Specifically, the main contributions of this article are as follows:
- The first derivation of different inductive biases and the scaling law of the model architecture. The researchers found that this scaling factor varied significantly across models and noted that this is an important consideration in model development. It turns out that of all ten architectures they considered, the vanilla Transformer had the best scaling performance, even if it wasn't the best in absolute terms per compute area. Researchers have observed that
- A model that works well in one computational scaling region is not necessarily the best model in another computational scaling region. Additionally, they found that some models, while performing well in low-computation regions, were difficult to scale. This means that it is difficult to get a complete picture of the model's scalability by comparing point by point in a certain computational area. Researchers found that
- when it comes to scaling different model architectures, upstream pre-training perplexity may be less relevant to downstream transfer. Therefore, the underlying architecture and inductive bias are also critical for downstream migration. The researchers highlighted the difficulty of scaling under certain architectures and showed that some models did not scale (or scaled with a negative trend). They also found a tendency for linear temporal attention models (such as Performer) to be difficult to scale.
- Methods and Experiments
In the third chapter of the paper, the researcher outlines the overall experimental setup and introduces the model evaluated in the experiment.
Table 1 below shows the main results of this article, including the number of trainable parameters, FLOPs (single forward pass) and speed (steps per second). In addition, it also includes Validate perplexity (upstream pre-training) and results on 17 downstream tasks.
Are all models scaled the same way?
Figure 2 below shows the scaling behavior of all models when increasing the number of FLOPs. It can be observed that the scaling behavior of all models is quite unique and different, i.e. most of them are different from the standard Transformer. Perhaps the biggest finding here is that most models (e.g., LConv, Evolution) appear to perform on par or better than the standard Transformer, but fail to scale with higher compute budgets.
Another interesting trend is that "linear" Transformers, such as Performer, do not scale. As shown in Figure 2i, compared from base to large scale, the pre-training perplexity only dropped by 2.7%. For the vanilla Transformer this figure is 8.4%.
Figure 3 below shows the scaling curves of all models on the downstream migration task. It can be found that compared with Transformer, most models have different The scaling curve,changes significantly in downstream tasks.
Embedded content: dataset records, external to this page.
-- ==== Sys2Proof/Machine/Flags.lean ====
section
/-! DEFINITION. The two status bits (spec/10_state.md R45: t.connectionActive and E.ovf) and the counters the handlers
update (spec/44_transaction_engine.md R201, R204, R205, R207), as functions of what they are computed from. The block
has no condition codes. -/

namespace Sys2Proof.Machine

/-- `E.ovf` after a poll: set when a byte arrives while the buffer is full (R25, R182). -/
def ovfAfterPoll (ovf : Bool) (n cap : Nat) (answer : Option Byte) : Bool :=
  match answer with
  | some _ => if n < cap then ovf else true
  | none => ovf

/-- The error codes 1..8 of R250. -/
def ErrorKind.code : ErrorKind → Nat
  | .receiveOverflow => 1
  | .receiveTooShort => 2
  | .unexpectedSlaveId => 3
  | .checksumMismatch => 4
  | .exceptionResponse => 5
  | .unsupportedFunctionInReply => 6
  | .replyLengthMismatch => 7
  | .echoMismatch => 8

/-- R201: a request has been sent. -/
def Txn.countRequest (t : Txn) : Txn := { t with requestsIssued := t.requestsIssued + 1#32 }

/-- R204: the success handler's work on the Transaction. -/
def Txn.countSuccess (t : Txn) : Txn := { t with successfulRequests := t.successfulRequests + 1#32, retries := 0#32 }

/-- R205: the failure handler's counters. -/
def Txn.countFailure (kind : ErrorKind) (t : Txn) : Txn :=
  { t with
    retries := t.retries + 1#32
    failedRequests := t.failedRequests + 1#32
    exceptionErrors := if kind = .exceptionResponse then t.exceptionErrors + 1#32 else t.exceptionErrors }

/-- R207: the retry ceiling is reached. -/
def Txn.atCeiling (maxRetries : Word) (t : Txn) : Bool := decide (maxRetries.toNat ≤ t.retries.toNat)

/-- R207: the retry ceiling, which clears `connectionActive`. -/
def Txn.applyCeiling (maxRetries : Word) (t : Txn) : Txn :=
  if t.atCeiling maxRetries then { t with connectionActive := false, retries := 0#32 } else t

/-- R157, R155, R159: a reply decoded. -/
def Txn.recordReply (t : Txn) : Txn := { t with receivedCount := t.quantity }

end Sys2Proof.Machine
end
It is worth noting that most models have different upstream or downstream scaling curves.
The researchers found that some models, such as Funnel Transformer and LConv, seemed to perform quite well upstream, but were greatly affected downstream. As for Performer, the performance gap between upstream and downstream seems to be even wider. It is worth noting that the downstream tasks of SuperGLUE often require pseudo-cross-attention on the encoder, which models such as convolution cannot handle (Tay et al., 2021a).
Therefore, researchers have found that although some models have good upstream performance, they may still have difficulty learning downstream tasks.
#Is the best model different at each scale?
Figure 1 below shows the Pareto frontier when calculated in terms of upstream or downstream performance. The colors of the plot represent different models, and it can be observed that the best model may be different for each scale and calculation area. Additionally, this can also be seen in Figure 3 above. For example, the Evolved Transformer seems to perform just as well as the standard Transformer in the tiny to small region (downstream), but this changes quickly when scaling up the model. The researchers also observed this in MoS-Transformer, which performed significantly better than the ordinary Transformer in some areas, but not in other areas.
Scaling law of each model
Table 2 below shows the fitting of each model in various situations The slope of the linear straight line α. The researchers obtained α by plotting F (FLOPs), U (upstream perplexity), D (downstream accuracy), and P (number of parameters). Generally speaking, α describes the scalability of the model, e.g. α_F,U plots FLOPs against upstream performance. The only exception is α_U,D, which is a measure of upstream and downstream performance, with high α_U,D values meaning better model scaling to downstream tasks. Overall, the alpha value is a measure of how well a model performs relative to scaling.
Do Scaling Protocols affect model architecture in the same way?
Figure 4 below shows the impact of scaling depth in four model architectures (MoS-Transformer, Transformer, Evolved Transformer, LConv).
Figure 5 below shows the impact of scaling width across the same four architectures. First, on the upstream (negative log-perplexity) curve it can be noticed that although there are clear differences in absolute performance between different architectures, the scaling trends remain very similar. Downstream, with the exception of LConv, deep scaling (Figure 4 above) appears to work the same on most architectures. Also, it seems that the Evolved Transformer is slightly better at applying width scaling relative to width scaling. It is worth noting that depth scaling has a much greater impact on downstream scaling compared to width scaling.
For more research details, please refer to the original paper.
The above is the detailed content of New research from Google and DeepMind: How does inductive bias affect model scaling?. For more information, please follow other related articles on the PHP Chinese website!

Hot AI Tools

Undresser.AI Undress
AI-powered app for creating realistic nude photos

AI Clothes Remover
Online AI tool for removing clothes from photos.

Undress AI Tool
Undress images for free

Clothoff.io
AI clothes remover

AI Hentai Generator
Generate AI Hentai for free.

Hot Article

Hot Tools

Notepad++7.3.1
Easy-to-use and free code editor

SublimeText3 Chinese version
Chinese version, very easy to use

Zend Studio 13.0.1
Powerful PHP integrated development environment

Dreamweaver CS6
Visual web development tools

SublimeText3 Mac version
God-level code editing software (SublimeText3)

Hot Topics



DeepSeek is a powerful information retrieval tool. Its advantage is that it can deeply mine information, but its disadvantages are that it is slow, the result presentation method is simple, and the database coverage is limited. It needs to be weighed according to specific needs.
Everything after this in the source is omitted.